## EXERCISE PROMPT
Please output the section of the listing below that opens with the line containing "s.tvBad := rfl" and closes with the line containing "s.stIn := rfl", exactly and with nothing else.
---- DATA EXTRACTS
/-! `setRaw` writes `mem` only. -/

@[simp] theorem State.setRaw_pending (a : Nat) (b : BitVec 8) : (s.setRaw a b).pending = s.pending := rfl
@[simp] theorem State.setRaw_regs (a : Nat) (b : BitVec 8) : (s.setRaw a b).regs = s.regs := rfl
@[simp] theorem State.setRaw_mem (a : Nat) (b : BitVec 8) : (s.setRaw a b).mem = SMap.set (fun _ => 0) s.mem a b := rfl
@[simp] theorem State.setRaw_outbox (a : Nat) (b : BitVec 8) : (s.setRaw a b).outbox = s.outbox := rfl
@[simp] theorem State.setRaw_cyc (a : Nat) (b : BitVec 8) : (s.setRaw a b).cyc = s.cyc := rfl
@[simp] theorem State.setRaw_porCyc (a : Nat) (b : BitVec 8) : (s.setRaw a b).porCyc = s.porCyc := rfl
@[simp] theorem State.setRaw_mainReset (a : Nat) (b : BitVec 8) : (s.setRaw a b).mainReset = s.mainReset := rfl
@[simp] theorem State.setRaw_hold (a : Nat) (b : BitVec 8) : (s.setRaw a b).hold = s.hold := rfl
@[simp] theorem State.setRaw_time (a : Nat) (b : BitVec 8) : (s.setRaw a b).time = s.time := rfl
@[simp] theorem State.setRaw_chans (a : Nat) (b : BitVec 8) : (s.setRaw a b).chans = s.chans := rfl
@[simp] theorem State.setRaw_chanIn (a : Nat) (b : BitVec 8) : (s.setRaw a b).chanIn = s.chanIn := rfl
@[simp] theorem State.setRaw_consIn (a : Nat) (b : BitVec 8) : (s.setRaw a b).consIn = s.consIn := rfl
@[simp] theorem State.setRaw_fixedIn (a : Nat) (b : BitVec 8) : (s.setRaw a b).fixedIn = s.fixedIn := rfl
@[simp] theorem State.setRaw_snapReq (a : Nat) (b : BitVec 8) : (s.setRaw a b).snapReq = s.snapReq := rfl
@[simp] theorem State.setRaw_tvBad (a : Nat) (b : BitVec 8) : (s.setRaw a b).tvBad = s.tvBad := rfl
@[simp] theorem State.setRaw_freeIx (a : Nat) (b : BitVec 8) : (s.setRaw a b).freeIx = s.freeIx := rfl
@[simp] theorem State.setRaw_lanes (a : Nat) (b : BitVec 8) : (s.setRaw a b).lanes = s.lanes := rfl
@[simp] theorem State.setRaw_quads (a : Nat) (b : BitVec 8) : (s.setRaw a b).quads = s.quads := rfl
@[simp] theorem State.setRaw_ports (a : Nat) (b : BitVec 8) : (s.setRaw a b).ports = s.ports := rfl
@[simp] theorem State.setRaw_feIn (a : Nat) (b : BitVec 8) : (s.setRaw a b).feIn = s.feIn := rfl
@[simp] theorem State.setRaw_fes (a : Nat) (b : BitVec 8) : (s.setRaw a b).fes = s.fes := rfl
@[simp] theorem State.setRaw_stIn (a : Nat) (b : BitVec 8) : (s.setRaw a b).stIn = s.stIn := rfl
@[simp] theorem State.setRaw_views (a : Nat) (b : BitVec 8) : (s.setRaw a b).views = s.views := rfl
@[simp] theorem State.setRaw_stTab (a : Nat) (b : BitVec 8) : (s.setRaw a b).stTab = s.stTab := rfl
@[simp] theorem State.setRaw_stStage (a : Nat) (b : BitVec 8) : (s.setRaw a b).stStage = s.stStage := rfl
@[simp] theorem State.setRaw_driftIn (a : Nat) (b : BitVec 8) : (s.setRaw a b).driftIn = s.driftIn := rfl
@[simp] theorem State.setRaw_drift (a : Nat) (b : BitVec 8) : (s.setRaw a b).drift = s.drift := rfl
@[simp] theorem State.setRaw_tiles (a : Nat) (b : BitVec 8) : (s.setRaw a b).tiles = s.tiles := rfl
@[simp] theorem State.setRaw_groups (a : Nat) (b : BitVec 8) : (s.setRaw a b).groups = s.groups := rfl
@[simp] theorem State.setRaw_classRows (a : Nat) (b : BitVec 8) : (s.setRaw a b).classRows = s.classRows := rfl
@[simp] theorem State.setRaw_classPrev (a : Nat) (b : BitVec 8) : (s.setRaw a b).classPrev = s.classPrev := rfl
@[simp] theorem State.setRaw_mvIn (a : Nat) (b : BitVec 8) : (s.setRaw a b).mvIn = s.mvIn := rfl
@[simp] theorem State.setRaw_leftDrift (a : Nat) (b : BitVec 8) : (s.setRaw a b).leftDrift = s.leftDrift := rfl
@[simp] theorem State.setRaw_horizon (a : Nat) (b : BitVec 8) : (s.setRaw a b).horizon = s.horizon := rfl
@[simp] theorem State.setRaw_objs (a : Nat) (b : BitVec 8) : (s.setRaw a b).objs = s.objs := rfl
@[simp] theorem State.setRaw_mvCfg (a : Nat) (b : BitVec 8) : (s.setRaw a b).mvCfg = s.mvCfg := rfl
@[simp] theorem State.setRaw_rules (a : Nat) (b : BitVec 8) : (s.setRaw a b).rules = s.rules := rfl
@[simp] theorem State.setRaw_flights (a : Nat) (b : BitVec 8) : (s.setRaw a b).flights = s.flights := rfl
@[simp] theorem State.setRaw_decideQ (a : Nat) (b : BitVec 8) : (s.setRaw a b).decideQ = s.decideQ := rfl
@[simp] theorem State.setRaw_recPart (a : Nat) (b : BitVec 8) : (s.setRaw a b).recPart = s.recPart := rfl
@[simp] theorem State.setRaw_checkBlks (a : Nat) (b : BitVec 8) : (s.setRaw a b).checkBlks = s.checkBlks := rfl
@[simp] theorem State.setRaw_belIn (a : Nat) (b : BitVec 8) : (s.setRaw a b).belIn = s.belIn := rfl
@[simp] theorem State.setRaw_testIn (a : Nat) (b : BitVec 8) : (s.setRaw a b).testIn = s.testIn := rfl
@[simp] theorem State.setRaw_belQ (a : Nat) (b : BitVec 8) : (s.setRaw a b).belQ = s.belQ := rfl
@[simp] theorem State.setRaw_belOrd (a : Nat) (b : BitVec 8) : (s.setRaw a b).belOrd = s.belOrd := rfl
@[simp] theorem State.setRaw_runs (a : Nat) (b : BitVec 8) : (s.setRaw a b).runs = s.runs := rfl
@[simp] theorem State.setRaw_slotAt (a : Nat) (b : BitVec 8) : (s.setRaw a b).slotAt = s.slotAt := rfl
@[simp] theorem State.setRaw_slotNext (a : Nat) (b : BitVec 8) : (s.setRaw a b).slotNext = s.slotNext := rfl
@[simp] theorem State.setRaw_ejl (a : Nat) (b : BitVec 8) : (s.setRaw a b).ejl = s.ejl := rfl
@[simp] theorem State.setRaw_wdogAt (a : Nat) (b : BitVec 8) : (s.setRaw a b).wdogAt = s.wdogAt := rfl
@[simp] theorem State.setRaw_fbs (a : Nat) (b : BitVec 8) : (s.setRaw a b).fbs = s.fbs := rfl
@[simp] theorem State.setRaw_axes (a : Nat) (b : BitVec 8) : (s.setRaw a b).axes = s.axes := rfl
@[simp] theorem State.setRaw_segs (a : Nat) (b : BitVec 8) : (s.setRaw a b).segs = s.segs := rfl
@[simp] theorem State.setRaw_memErr (a : Nat) (b : BitVec 8) : (s.setRaw a b).memErr = s.memErr := rfl
@[simp] theorem State.setRaw_mcs (a : Nat) (b : BitVec 8) : (s.setRaw a b).mcs = s.mcs := rfl
@[simp] theorem State.setRaw_mcTable (a : Nat) (b : BitVec 8) : (s.setRaw a b).mcTable = s.mcTable := rfl
@[simp] theorem State.setRaw_mcDensity (a : Nat) (b : BitVec 8) : (s.setRaw a b).mcDensity = s.mcDensity := rfl
@[simp] theorem State.setRaw_mcClass (a : Nat) (b : BitVec 8) : (s.setRaw a b).mcClass = s.mcClass := rfl
@[simp] theorem State.setRaw_migCh (a : Nat) (b : BitVec 8) : (s.setRaw a b).migCh = s.migCh := rfl
@[simp] theorem State.setRaw_migBack (a : Nat) (b : BitVec 8) : (s.setRaw a b).migBack = s.migBack := rfl
@[simp] theorem State.setRaw_migTop (a : Nat) (b : BitVec 8) : (s.setRaw a b).migTop = s.migTop := rfl
@[simp] theorem State.setRaw_dmas (a : Nat) (b : BitVec 8) : (s.setRaw a b).dmas = s.dmas := rfl
@[simp] theorem State.setRaw_dmaLast (a : Nat) (b : BitVec 8) : (s.setRaw a b).dmaLast = s.dmaLast := rfl
@[simp] theorem State.setRaw_firns (a : Nat) (b : BitVec 8) : (s.setRaw a b).firns = s.firns := rfl
@[simp] theorem State.setRaw_firnImgs (a : Nat) (b : BitVec 8) : (s.setRaw a b).firnImgs = s.firnImgs := rfl
@[simp] theorem State.setRaw_tps (a : Nat) (b : BitVec 8) : (s.setRaw a b).tps = s.tps := rfl
@[simp] theorem State.setRaw_ethTx (a : Nat) (b : BitVec 8) : (s.setRaw a b).ethTx = s.ethTx := rfl
@[simp] theorem State.setRaw_mdioCmd (a : Nat) (b : BitVec 8) : (s.setRaw a b).mdioCmd = s.mdioCmd := rfl
@[simp] theorem State.setRaw_cache (a : Nat) (b : BitVec 8) : (s.setRaw a b).cache = s.cache := rfl
@[simp] theorem State.setRaw_wbuf (a : Nat) (b : BitVec 8) : (s.setRaw a b).wbuf = s.wbuf := rfl
@[simp] theorem State.setRaw_ioBuf (a : Nat) (b : BitVec 8) : (s.setRaw a b).ioBuf = s.ioBuf := rfl
@[simp] theorem State.setRaw_harts (a : Nat) (b : BitVec 8) : (s.setRaw a b).harts = s.harts := rfl
@[simp] theorem State.setRaw_guardMem (a : Nat) (b : BitVec 8) : (s.setRaw a b).guardMem = s.guardMem := rfl
@[simp] theorem State.setRaw_twOpen (a : Nat) (b : BitVec 8) : (s.setRaw a b).twOpen = s.twOpen := rfl
@[simp] theorem State.setRaw_twCycle (a : Nat) (b : BitVec 8) : (s.setRaw a b).twCycle = s.twCycle := rfl
@[simp] theorem State.setRaw_twUnacked (a : Nat) (b : BitVec 8) : (s.setRaw a b).twUnacked = s.twUnacked := rfl
@[simp] theorem State.setRaw_twAcked (a : Nat) (b : BitVec 8) : (s.setRaw a b).twAcked = s.twAcked := rfl
@[simp] theorem State.setRaw_twIn (a : Nat) (b : BitVec 8) : (s.setRaw a b).twIn = s.twIn := rfl
@[simp] theorem State.setRaw_twHeld (a : Nat) (b : BitVec 8) : (s.setRaw a b).twHeld = s.twHeld := rfl
@[simp] theorem State.setRaw_twShadow (a : Nat) (b : BitVec 8) : (s.setRaw a b).twShadow = s.twShadow := rfl
@[simp] theorem State.setRaw_twDump (a : Nat) (b : BitVec 8) : (s.setRaw a b).twDump = s.twDump := rfl
@[simp] theorem State.setRaw_twAlign (a : Nat) (b : BitVec 8) : (s.setRaw a b).twAlign = s.twAlign := rfl
@[simp] theorem State.setRaw_peerBlks (a : Nat) (b : BitVec 8) : (s.setRaw a b).peerBlks = s.peerBlks := rfl
@[simp] theorem State.setRaw_hbSeq (a : Nat) (b : BitVec 8) : (s.setRaw a b).hbSeq = s.hbSeq := rfl
@[simp] theorem State.setRaw_hbLine (a : Nat) (b : BitVec 8) : (s.setRaw a b).hbLine = s.hbLine := rfl
@[simp] theorem State.setRaw_userHdr (a : Nat) (b : BitVec 8) : (s.setRaw a b).userHdr = s.userHdr := rfl
@[simp] theorem State.setRaw_hbAt (a : Nat) (b : BitVec 8) : (s.setRaw a b).hbAt = s.hbAt := rfl
@[simp] theorem State.setRaw_hbStop (a : Nat) (b : BitVec 8) : (s.setRaw a b).hbStop = s.hbStop := rfl
@[simp] theorem State.setRaw_hbPath (a : Nat) (b : BitVec 8) : (s.setRaw a b).hbPath = s.hbPath := rfl
@[simp] theorem State.setRaw_claimAt (a : Nat) (b : BitVec 8) : (s.setRaw a b).claimAt = s.claimAt := rfl
@[simp] theorem State.setRaw_settleAt (a : Nat) (b : BitVec 8) : (s.setRaw a b).settleAt = s.settleAt := rfl
@[simp] theorem State.setRaw_handover (a : Nat) (b : BitVec 8) : (s.setRaw a b).handover = s.handover := rfl
@[simp] theorem State.setRaw_peerSynced (a : Nat) (b : BitVec 8) : (s.setRaw a b).peerSynced = s.peerSynced := rfl
@[simp] theorem State.setRaw_twDseq (a : Nat) (b : BitVec 8) : (s.setRaw a b).twDseq = s.twDseq := rfl
@[simp] theorem State.setRaw_calWant (a : Nat) (b : BitVec 8) : (s.setRaw a b).calWant = s.calWant := rfl
@[simp] theorem State.setRaw_calRun (a : Nat) (b : BitVec 8) : (s.setRaw a b).calRun = s.calRun := rfl
@[simp] theorem State.setRaw_calStaged (a : Nat) (b : BitVec 8) : (s.setRaw a b).calStaged = s.calStaged := rfl
@[simp] theorem State.setRaw_errAt (a : Nat) (b : BitVec 8) : (s.setRaw a b).errAt = s.errAt := rfl
@[simp] theorem State.setRaw_railLow (a : Nat) (b : BitVec 8) : (s.setRaw a b).railLow = s.railLow := rfl
@[simp] theorem State.setRaw_uarts (a : Nat) (b : BitVec 8) : (s.setRaw a b).uarts = s.uarts := rfl
@[simp] theorem State.setRaw_qspiRun (a : Nat) (b : BitVec 8) : (s.setRaw a b).qspiRun = s.qspiRun := rfl
@[simp] theorem State.setRaw_iicRun (a : Nat) (b : BitVec 8) : (s.setRaw a b).iicRun = s.iicRun := rfl
@[simp] theorem State.setRaw_booted (a : Nat) (b : BitVec 8) : (s.setRaw a b).booted = s.booted := rfl
@[simp] theorem State.setRaw_doorPer (a : Nat) (b : BitVec 8) : (s.setRaw a b).doorPer = s.doorPer := rfl
@[simp] theorem State.setRaw_gBell (a : Nat) (b : BitVec 8) : (s.setRaw a b).gBell = s.gBell := rfl
@[simp] theorem State.setRaw_fuses (a : Nat) (b : BitVec 8) : (s.setRaw a b).fuses = s.fuses := rfl
@[simp] theorem State.setRaw_jtagDis (a : Nat) (b : BitVec 8) : (s.setRaw a b).jtagDis = s.jtagDis := rfl
@[simp] theorem State.setRaw_jtagIr (a : Nat) (b : BitVec 8) : (s.setRaw a b).jtagIr = s.jtagIr := rfl
@[simp] theorem State.setRaw_fuseSel (a : Nat) (b : BitVec 8) : (s.setRaw a b).fuseSel = s.fuseSel := rfl
@[simp] theorem State.setRaw_fuseData (a : Nat) (b : BitVec 8) : (s.setRaw a b).fuseData = s.fuseData := rfl
@[simp] theorem State.setRaw_bscan (a : Nat) (b : BitVec 8) : (s.setRaw a b).bscan = s.bscan := rfl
--------
## WORKED SOLUTION
@[simp] theorem State.setRaw_tvBad (a : Nat) (b : BitVec 8) : (s.setRaw a b).tvBad = s.tvBad := rfl
@[simp] theorem State.setRaw_freeIx (a : Nat) (b : BitVec 8) : (s.setRaw a b).freeIx = s.freeIx := rfl
@[simp] theorem State.setRaw_lanes (a : Nat) (b : BitVec 8) : (s.setRaw a b).lanes = s.lanes := rfl
@[simp] theorem State.setRaw_quads (a : Nat) (b : BitVec 8) : (s.setRaw a b).quads = s.quads := rfl
@[simp] theorem State.setRaw_ports (a : Nat) (b : BitVec 8) : (s.setRaw a b).ports = s.ports := rfl
@[simp] theorem State.setRaw_feIn (a : Nat) (b : BitVec 8) : (s.setRaw a b).feIn = s.feIn := rfl
@[simp] theorem State.setRaw_fes (a : Nat) (b : BitVec 8) : (s.setRaw a b).fes = s.fes := rfl
@[simp] theorem State.setRaw_stIn (a : Nat) (b : BitVec 8) : (s.setRaw a b).stIn = s.stIn := rfl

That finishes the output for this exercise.